BEGIN Data for this task

-- ==== Sys2Proof/Laws/FootEngines.lean ====
section
/-! SUPPORT. The footprint of each operation of Machine/Engines.lean: the parts of the state it may change. -/

namespace Sys2Proof.Machine

theorem Foot.startFailover : ∀ s x1 x2 x3 x4, Touches 0x400000000 s (State.startFailover s x1 x2 x3 x4) := by
  intro s x1 x2 x3 x4
  unfold State.startFailover
  with_reducible refine Touches.modEng ?_ ?_
  with_reducible exact Touches.refl _ _
  rfl

theorem Foot.double : ∀ s x1 x2 x3, Touches 0x400000800 s (State.double s x1 x2 x3) := by
  intro s x1 x2 x3
  unfold State.double
  split
  extract_lets +onlyGivenNames -underBinder v
  have hv : Touches 0x400000800 s v := by
    unfold v
    with_reducible refine Touches.step ?_ (Foot.startFailover ..) ?_
    with_reducible exact Touches.refl _ _
    rfl
  clear_value v
  with_reducible refine Touches.setBits ?_ ?_
  extract_lets +onlyGivenNames -underBinder v
  with_reducible refine Touches.modEng ?_ ?_
  with_reducible assumption
  rfl
  rfl
  with_reducible refine Touches.modEng ?_ ?_
  with_reducible exact Touches.refl _ _
  rfl

theorem Foot.place : ∀ s x1 x2 x3, Touches 0x400000800 s (State.place s x1 x2 x3) := by
  intro s x1 x2 x3
  unfold State.place
  split
  with_reducible exact Touches.refl _ _
  split
  with_reducible refine Touches.modEng ?_ ?_
  with_reducible exact Touches.refl _ _
  rfl
  split
  with_reducible refine Touches.step ?_ (Foot.startFailover ..) ?_
  with_reducible exact Touches.refl _ _
  rfl
  with_reducible refine Touches.foldl (fun _ _ _ => ?_) ?_
  extract_lets +onlyGivenNames -underBinder v
  with_reducible refine Touches.step ?_ (Foot.double ..) ?_
  with_reducible assumption
  rfl
  with_reducible exact Touches.refl _ _

theorem Foot.placeRoles : ∀ s x1, Touches 0x400000800 s (State.placeRoles s x1) := by
  intro s x1
  unfold State.placeRoles
  have h0 : Touches 0x400000800 s s := Touches.refl _ _
  split
  · exact h0
  extract_lets +onlyGivenNames -underBinder now s1
  have h1 : Touches 0x400000800 s s1 := Touches.modEng h0 rfl
  clear_value s1
  refine Touches.foldl (fun n t h => ?_) h1
  extract_lets +onlyGivenNames -underBinder r
  clear_value r
  split
  · exact Touches.step h (Foot.place ..) rfl
  · exact h

theorem Foot.onEngine : ∀ s x1 x2, Touches 0x400000000 s (State.onEngine s x1 x2) := by
  intro s x1 x2
  unfold State.onEngine
  with_reducible refine Touches.modEng ?_ ?_
  with_reducible exact Touches.refl _ _
  rfl

theorem Foot.settleRoles : ∀ s, Touches 0x400000000 s (State.settleRoles s) := by
  intro s
  unfold State.settleRoles
  extract_lets +onlyGivenNames -underBinder v
  with_reducible refine Touches.modEng ?_ ?_
  with_reducible exact Touches.refl _ _
  rfl

theorem Foot.retireEngine : ∀ s x1, Touches 0x5c0068a884 s (State.retireEngine s x1) := by
  intro s x1
  unfold State.retireEngine
  with_reducible refine Touches.step ?_ (Foot.settleRoles ..) ?_
  extract_lets +onlyGivenNames -underBinder v
  with_reducible refine Touches.flag ?_ ?_ ?_
  extract_lets +onlyGivenNames -underBinder v
  with_reducible refine Touches.step ?_ (Foot.onEngine ..) ?_
  with_reducible exact Touches.refl _ _
  rfl
  rfl
  rfl
  rfl

theorem Foot.afterFailover : ∀ s x1, Touches 0x5c0068a884 s (State.afterFailover s x1) := by
  intro s x1
  unfold State.afterFailover
  split
  with_reducible exact Touches.refl _ _
  split
  with_reducible refine Touches.step ?_ (Foot.onEngine ..) ?_
  with_reducible exact Touches.refl _ _
  rfl
  split
  with_reducible refine Touches.step ?_ (Foot.retireEngine ..) ?_
  with_reducible exact Touches.refl _ _
  rfl
  with_reducible refine Touches.step ?_ (Foot.onEngine ..) ?_
  with_reducible exact Touches.refl _ _
  rfl

theorem Foot.pairAssay : ∀ s, Touches 0x5840e8a184 s (State.pairAssay s) := by
  intro s
  unfold State.pairAssay
  split
  with_reducible exact Touches.refl _ _
  with_reducible refine Touches.step ?_ (Foot.closeAssay ..) ?_
  with_reducible exact Touches.refl _ _
  rfl

theorem Foot.pairFail : ∀ s x1, Touches 0x5c41e8a184 s (State.pairFail s x1) := by
  intro s x1
  unfold State.pairFail
  extract_lets +onlyGivenNames -underBinder v
  extract_lets +onlyGivenNames -underBinder v
  extract_lets +onlyGivenNames -underBinder v
  have hv : Touches 0x5c41e8a184 s v := by
    unfold v
    with_reducible refine Touches.modEng ?_ ?_
    with_reducible exact Touches.refl _ _
    rfl
  clear_value v
  extract_lets +onlyGivenNames -underBinder v
  have hv : Touches 0x5c41e8a184 s v := by
    unfold v
    with_reducible refine Touches.step ?_ (Foot.pairAssay ..) ?_
    with_reducible assumption
    rfl
  clear_value v
  extract_lets +onlyGivenNames -underBinder v
  have hv : Touches 0x5c41e8a184 s v := by
    unfold v
    with_reducible refine Touches.modEng ?_ ?_
    with_reducible assumption
    rfl
  clear_value v
  split
  with_reducible exact Touches.refl _ _
  split
  with_reducible refine Touches.step ?_ (Foot.setBudget ..) ?_
  extract_lets +onlyGivenNames -underBinder v
  with_reducible refine Touches.raise ?_ ?_
  with_reducible assumption
  rfl
  rfl
  with_reducible refine Touches.modEng ?_ ?_
  with_reducible assumption
  rfl

theorem Foot.retarget : ∀ s x1 x2, Touches 0x400000800 s (State.retarget s x1 x2) := by
  intro s x1 x2
  unfold State.retarget
  extract_lets +onlyGivenNames -underBinder v
  extract_lets +onlyGivenNames -underBinder v
  have hv : Touches 0x400000800 s v := by
    unfold v
    with_reducible refine Touches.modEng ?_ ?_
    with_reducible exact Touches.refl _ _
    rfl
  clear_value v
  with_reducible refine Touches.foldl (fun _ _ _ => ?_) ?_
  extract_lets +onlyGivenNames -underBinder v
  with_reducible refine Touches.step ?_ (Foot.place ..) ?_
  with_reducible assumption
  rfl
  with_reducible assumption

theorem Foot.engineFail : ∀ s x1 x2, Touches 0x5c41e8a984 s (State.engineFail s x1 x2) := by
  intro s x1 x2
  unfold State.engineFail
  extract_lets +onlyGivenNames -underBinder v
  extract_lets +onlyGivenNames -underBinder v
  extract_lets +onlyGivenNames -underBinder v
  extract_lets +onlyGivenNames -underBinder v
  have hv : Touches 0x5c41e8a984 s v := by
    unfold v
    with_reducible refine Touches.step ?_ (Foot.onEngine ..) ?_
    with_reducible exact Touches.refl _ _
    rfl
  clear_value v
  extract_lets +onlyGivenNames -underBinder v
  have hv : Touches 0x5c41e8a984 s v := by
    unfold v
    with_reducible refine Touches.modEng ?_ ?_
    with_reducible assumption
    rfl
  clear_value v
  extract_lets +onlyGivenNames -underBinder v
  have hv : Touches 0x5c41e8a984 s v := by
    unfold v
    with_reducible refine Touches.step ?_ (Foot.place ..) ?_
    extract_lets +onlyGivenNames -underBinder w
    with_reducible refine Touches.step ?_ (Foot.retarget ..) ?_
    with_reducible assumption
    rfl
    rfl
  clear_value v
  extract_lets +onlyGivenNames -underBinder v
  have hv : Touches 0x5c41e8a984 s v := by
    unfold v
    split
    with_reducible assumption
    with_reducible refine Touches.step ?_ (Foot.afterFailover ..) ?_
    with_reducible assumption
    rfl
  clear_value v
  split
  with_reducible refine Touches.step ?_ (Foot.pairFail ..) ?_
  with_reducible exact Touches.refl _ _
  rfl
  split
  with_reducible exact Touches.refl _ _
  with_reducible refine Touches.step ?_ (Foot.settleRoles ..) ?_
  with_reducible assumption
  rfl

theorem Foot.spareJoined : ∀ s x1, Touches 0x400000800 s (State.spareJoined s x1) := by
  intro s x1
  unfold State.spareJoined
  extract_lets +onlyGivenNames -underBinder v
  have hv : Touches 0x400000800 s v := by
    unfold v
    with_reducible refine Touches.setBits ?_ ?_
    with_reducible exact Touches.refl _ _
    rfl
  clear_value v
  split
  with_reducible assumption
  extract_lets +onlyGivenNames -underBinder v
  have hv : Touches 0x400000800 s v := by
    unfold v
    with_reducible refine Touches.modEng ?_ ?_
    with_reducible assumption
    rfl
  clear_value v
  with_reducible refine Touches.step ?_ (Foot.startFailover ..) ?_
  with_reducible assumption
  rfl
  with_reducible refine Touches.step ?_ (Foot.startFailover ..) ?_
  extract_lets +onlyGivenNames -underBinder v
  with_reducible refine Touches.modEng ?_ ?_
  with_reducible assumption
  rfl
  rfl
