/-- Settles O25: each write command acts as `writeReg` does on its kind of register, with the half that its requester holds for
a _LO register; a write without an effect of its own sends only its completion. -/
theorem registerWrites : Obligations.RegisterWrites := by
  unfold Obligations.RegisterWrites
  intro s via off hr
  refine ⟨fun v same r hh hi hrow hhi hlo hown => ?single, fun v hhi => exec_pairHiWrite hr hhi v, fun v hi hlo hheld => ?held,
    fun v hlo hnone => ?unheld, exec_unsupportedAccess hr off, fun hh hi => ?unimpl, fun v h₁ h₂ => ?inside,
    fun v h => ?outside⟩
  case single =>
    refine ⟨_, exec_registerWrite hr hlo hhi (State.writeReg_frame hown).1, ?_⟩
    rw [State.writeReg_store hh hi hown, State.storeReg_eq hrow]
    exact ⟨State.getReg_setReg_same .., fun o ho => State.getReg_setReg_ne _ _ ho, rfl, rfl, rfl⟩
  case held =>
    have heq := State.writeLo_held hheld v
    obtain ⟨hout, hbar2, hmctp⟩ :=
      State.writePair_frame hlo (s.modShadow via.requester fun x => { x with heldHi := [] }) via v hi
    rw [← heq] at hout hbar2 hmctp
    rw [State.modShadow_out] at hout
    refine ⟨_, exec_pairLoWrite hr hlo hout, ?_, congrArg (· ++ _) hout, ?_⟩
    · rw [State.emit_shadow, State.shadow_congr hbar2 hmctp, State.modShadow_shadow]
    · rw [← heq]; rfl
  case unheld =>
    have heq := State.writeLo_unheld hnone v
    obtain ⟨hout, hbar2, hmctp⟩ := State.writeReg_frame (State.pairLo_writeOwn hlo s via v 0)
    rw [← heq] at hout hbar2 hmctp
    refine ⟨_, exec_pairLoWrite hr hlo hout, ?_, congrArg (· ++ _) hout, ?_⟩
    · rw [← heq]; rfl
    · rw [State.emit_shadow, State.shadow_congr hbar2 hmctp]
  case unimpl =>
    refine ⟨_, exec_unimplWrite hr hh hi, ?_⟩
    beta_reduce
    rw [State.emit_getReg, State.emit_getReg, State.emit_out, State.unimpl_addr, State.unimpl_count, (s.unimpl_frame off true).1,
      bitIf_true]
    exact ⟨rfl, rfl, rfl⟩
  case inside => rw [exec_imeParamWrite hr, if_pos ⟨h₁, h₂⟩]
  case outside => rw [exec_imeParamWrite hr, if_neg (by omega)]

end Sys2Proof.Machine
end

section
/-! # The mailbox: information and the port event logs (R72, R74, R90)

When a mailbox command runs and what its answer leaves, and the commands of information and of the event logs. -/

namespace Sys2Proof.Machine

/-! ## A list with one entry changed -/

theorem listSet_eq_set {α : Type} (l : List α) (n : Nat) (v : α) : listSet l n v = l.set n v := by
  induction l generalizing n with
  | nil => rfl
  | cons x xs ih =>
    cases n with
    | zero => rfl
    | succ n => exact congrArg (x :: ·) (ih n)

theorem getElem?_listUpd {α : Type} (l : List α) (n : Nat) (f : α → α) (k : Nat) :
    (listUpd l n f)[k]? = if k = n then l[k]?.map f else l[k]? := by
  unfold listUpd
  split
  next x hx =>
    rw [listSet_eq_set, List.getElem?_set]
    obtain ⟨hn, -⟩ := List.getElem?_eq_some_iff.1 hx
    by_cases hk : k = n
    · rw [if_pos hk, if_pos hk.symm, if_pos hn, hk, hx]; rfl
    · rw [if_neg hk, if_neg (Ne.symm hk)]
  next hx =>
    split
    next hk => rw [hk, hx]; rfl
    next => rfl

theorem getD_listUpd_same {α : Type} {l : List α} {n : Nat} (h : n < l.length) (f : α → α) (d : α) :
    (listUpd l n f).getD n d = f (l.getD n d) := by
  simp [List.getD_eq_getElem?_getD, getElem?_listUpd, h]

theorem getD_listUpd_ne {α : Type} (l : List α) {n k : Nat} (h : k ≠ n) (f : α → α) (d : α) :
    (listUpd l n f).getD k d = l.getD k d := by
  rw [List.getD_eq_getElem?_getD, getElem?_listUpd, if_neg h, List.getD_eq_getElem?_getD]

/-! ## The ports, and the answer of a mailbox command -/

theorem State.port_congr {s t : State} (h0 : t.port0 = s.port0) (h1 : t.port1 = s.port1) (q : Nat) : t.port q = s.port q := by
  rw [State.port, State.port, h0, h1]

@[simp] theorem State.modPort_port_same (s : State) (p : Nat) (g : Port → Port) : (s.modPort p g).port p = g (s.port p) := by
  unfold State.port
  split
  next hp => rw [State.modPort_port0, if_pos hp]
  next hp => rw [State.modPort_port1, if_neg hp]

/-- An update that keeps what `f` reads of a port keeps it of every port. -/
theorem State.modPort_port_keeps {α : Type} {f : Port → α} {g : Port → Port} (h : ∀ x, f (g x) = f x) (s : State) (p q : Nat) :
    f ((s.modPort p g).port q) = f (s.port q) := by
  unfold State.modPort State.port
  split <;> split <;> simp only [h]

section
variable (s : State) (via : Via) (op ret ext : Nat) (fields : List Nat)

theorem State.mboxReply_out : (s.mboxReply via op ret ext fields).out = s.out ++ [.mbox via op ret ext fields] := by
  cases via with
  | mctp => rfl
  | bar2 p => simp only [State.mboxReply]; split <;> simp

/-- An answer changes nothing of a port but its doorbell. -/
theorem State.mboxReply_port_keeps {α : Type} {f : Port → α} (h : ∀ x, f { x with doorbell := false } = f x) (q : Nat) :
    f ((s.mboxReply via op ret ext fields).port q) = f (s.port q) := by
  cases via with
  | mctp => rfl
  | bar2 p =>
    have rung : ∀ t : State, t.port0 = (s.modPort p.val fun x => { x with doorbell := false }).port0 →
        t.port1 = (s.modPort p.val fun x => { x with doorbell := false }).port1 → f (t.port q) = f (s.port q) :=
      fun t h0 h1 => (congrArg f (State.port_congr h0 h1 q)).trans (State.modPort_port_keeps h s p.val q)
    simp only [State.mboxReply]
    split <;> exact rung _ rfl rfl

@[simp] theorem State.mboxReply_logs (q : Nat) :
    ((s.mboxReply via op ret ext fields).port q).logs = (s.port q).logs :=
  s.mboxReply_port_keeps via op ret ext fields (f := Port.logs) (fun _ => rfl) q

@[simp] theorem State.mboxReply_logOvf (q : Nat) :
    ((s.mboxReply via op ret ext fields).port q).logOvf = (s.port q).logOvf :=
  s.mboxReply_port_keeps via op ret ext fields (f := Port.logOvf) (fun _ => rfl) q

@[simp] theorem State.mboxReply_evtPolicy (q : Nat) :
    ((s.mboxReply via op ret ext fields).port q).evtPolicy = (s.port q).evtPolicy :=
  s.mboxReply_port_keeps via op ret ext fields (f := Port.evtPolicy) (fun _ => rfl) q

END Data for this task

- **Problem to work on**
The reply should consist of one number, the count of lines above with the string "inside" in them.

- **Exercise answer**
2